Gimana masih mau melabeli diri sendiri sebagai aktivis di UIN Khas Jember. Sepertinya kamu terlalu Israf deh kalau ngaku aktivis. Gimana gak berlebihan coba, soal sosial, lingkungan, budaya, politik, ekonomi dan lain di UIN Khas itu kurang cocok untuk ide yang utopis ala aktivis yang menacapkan otaknya pada teori ideal statenya Socrates. Apalagi aktivis yang propopulis dan dekat dengan nafas sosialismenya Karl Marx, atau aktivis yang berusaha memahami “cogito ergo sum” dan idealismenya Rene Descartes, emperismenya David Hume, akal budinya Emmanuel Kant, dialektika historisnya Hegel, Ikhya’ Ulumuddinnya Al-Ghazali, Ta’limul Mutaalimnya Azzarnuji, pluralismenya gusdur, aswajanya KH Hasyim Asyari, Karomahnya KH. Holil Bangkalan, hingga bagaimana budi pekerti sang Rasul Muhammad yang sekarang ramai diperingati hari lahirnya.

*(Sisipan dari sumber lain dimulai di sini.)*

-- ==== Sys2Proof/Machine/Operands.lean ====
section
/-!
DEFINITION. How an instruction's operands are read and general registers written (30_encoding.md rules R123, R124;
42_tm_abort.md).
-/

namespace Sys2Proof.Machine

/-- `GPR[r]` (R21): no register is hardwired. -/
def State.gpr (s : State) (r : RegNum) : Word := s.regs.gpr[r.toNat]'r.isLt

/-- `GPR[r] <- v` (R21). -/
def State.setGpr (s : State) (r : RegNum) (v : Word) : State :=
  { s with regs := { s.regs with gpr := s.regs.gpr.set r.toNat v r.isLt } }

/-- The value of a register a Store stores, extended with zeros on the left (R82). -/
def State.readData (s : State) : DataReg → BitVec 128
  | .gpr r => (s.gpr r).setWidth 128
  | .fpr r =>
    have h : r.toNat < 64 := Nat.lt_of_lt_of_le r.isLt (by decide)
    ((s.regs.vsr[r.toNat]'h).extractLsb' 64 64).setWidth 128
  | .vr r =>
    have h : 32 + r.toNat < 64 := Nat.add_lt_add_left r.isLt 32
    s.regs.vsr[32 + r.toNat]'h
  | .vsr r => s.regs.vsr[r.toNat]'r.isLt

/-- FPR r: the upper half of VSR r (R53; PRESUMED, log 36). -/
def State.setFpr (s : State) (r : RegNum) (v : Word) : State :=
  have h : r.toNat < 64 := Nat.lt_of_lt_of_le r.isLt (by decide)
  let low := (s.regs.vsr[r.toNat]'h).setWidth 64
  { s with regs := { s.regs with vsr := s.regs.vsr.set r.toNat (v ++ low) h } }

/-- VR r: VSR 32 + r (R53; PRESUMED, log 36). -/
def State.setVr (s : State) (r : RegNum) (v : BitVec 128) : State :=
  have h : 32 + r.toNat < 64 := Nat.add_lt_add_left r.isLt 32
  { s with regs := { s.regs with vsr := s.regs.vsr.set (32 + r.toNat) v h } }

/-- VSR r (R53). -/
def State.setVsr (s : State) (r : BitVec 6) (v : BitVec 128) : State :=
  { s with regs := { s.regs with vsr := s.regs.vsr.set r.toNat v r.isLt } }

/-- A register a Load places its value in: it takes as many low-order bits as it has (R81). -/
def State.setData (s : State) (v : BitVec 128) : DataReg → State
  | .gpr r => s.setGpr r (v.setWidth 64)
  | .fpr r => s.setFpr r (v.setWidth 64)
  | .vr r => s.setVr r v
  | .vsr r => s.setVsr r v

/-- `EXTS(GPR[r][32:63])`: the low word, sign-extended (R212). -/
def State.gprWord (s : State) (r : RegNum) : Word := ((s.gpr r).setWidth 32).signExtend 64

/-- `EXTS(SI)` (R213, R215). -/
def siValue (si : Int) : Word := BitVec.ofInt 64 si

/-- The failure cause of tabort. and treclaim.: 0x00000001 where the field RA is 0, else `GPR[RA][56:63] || 0x000001` (R123, R211,
R231). -/
def State.abortCause (s : State) (ra : RegNum) : Word32 :=
  if ra = 0 then 0x00000001 else (s.gpr ra).setWidth 8 ++ 0x000001#24

/-- A register write of a base instruction (R86). -/
def RegWrite.apply (s : State) : RegWrite → State
  | .gpr r v => s.setGpr r v
  | .vsr r v => s.setVsr r v
  | .fpr r v => s.setFpr r v
  | .vr r v => s.setVr r v
  | .crField i v => { s with cr := putCrField s.cr i v }
  | .lr v => { s with regs := { s.regs with lr := v } }
  | .ctr v => { s with regs := { s.regs with ctr := v } }
  | .xer v => { s with xer := v }
  | .fpscr v => { s with regs := { s.regs with fpscr := v } }
  | .vscr v => { s with regs := { s.regs with vscr := v } }
  | .tar v => { s with regs := { s.regs with tar := v } }
  | .ppr v => { s with regs := { s.regs with ppr := v } }
  | .vrsave v => { s with regs := { s.regs with vrsave := v } }
  | .dscr v => { s with regs := { s.regs with dscr := v } }
  | .amr v => { s with regs := { s.regs with amr := v } }

/-- The registers a base instruction writes, in order (R86). -/
def State.writeRegs (s : State) (writes : List RegWrite) : State := writes.foldl RegWrite.apply s

end Sys2Proof.Machine
end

Hehe, siapa suruh mau jadi aktivis di Uin khas Jember, Aktivis disini masih utopis. Sedangkan keberadaan kamu sudah seperti lirik lagu band Utophia itu loh “Antara ada dan Tiada” atau “La Yamutu Wala Yahya”. Yuk minggat ke eropa, ke amerika dan ke tiongkok saja mereka kan udah bisa pada mikir gimana caranya pergi ke mars, gimana caranya bertahan hidup di bulan dan gimana caranya terus berinovasi. Nah kalau kamu bercita-cita jadi aktivis di UIN Khas Mangli Jember mending kamu cuci muka dulu deh, sepertinya otakmu baru bangun dan ngeh kalau di UIN Khas masih penuh dengan problema pelik yang perlu dilirik dan wajib dikritik demi terciptanya konflik ide dan gagasan bukan konflik atas nama kepentingan, kedudukan dan jabatan.
Sosok aktivis harus mampu mewarnai perubahan dengan menyuarakan kebenaran. Tapi kalau kebenaran sudah diperjualbelikan, maka salah siapa?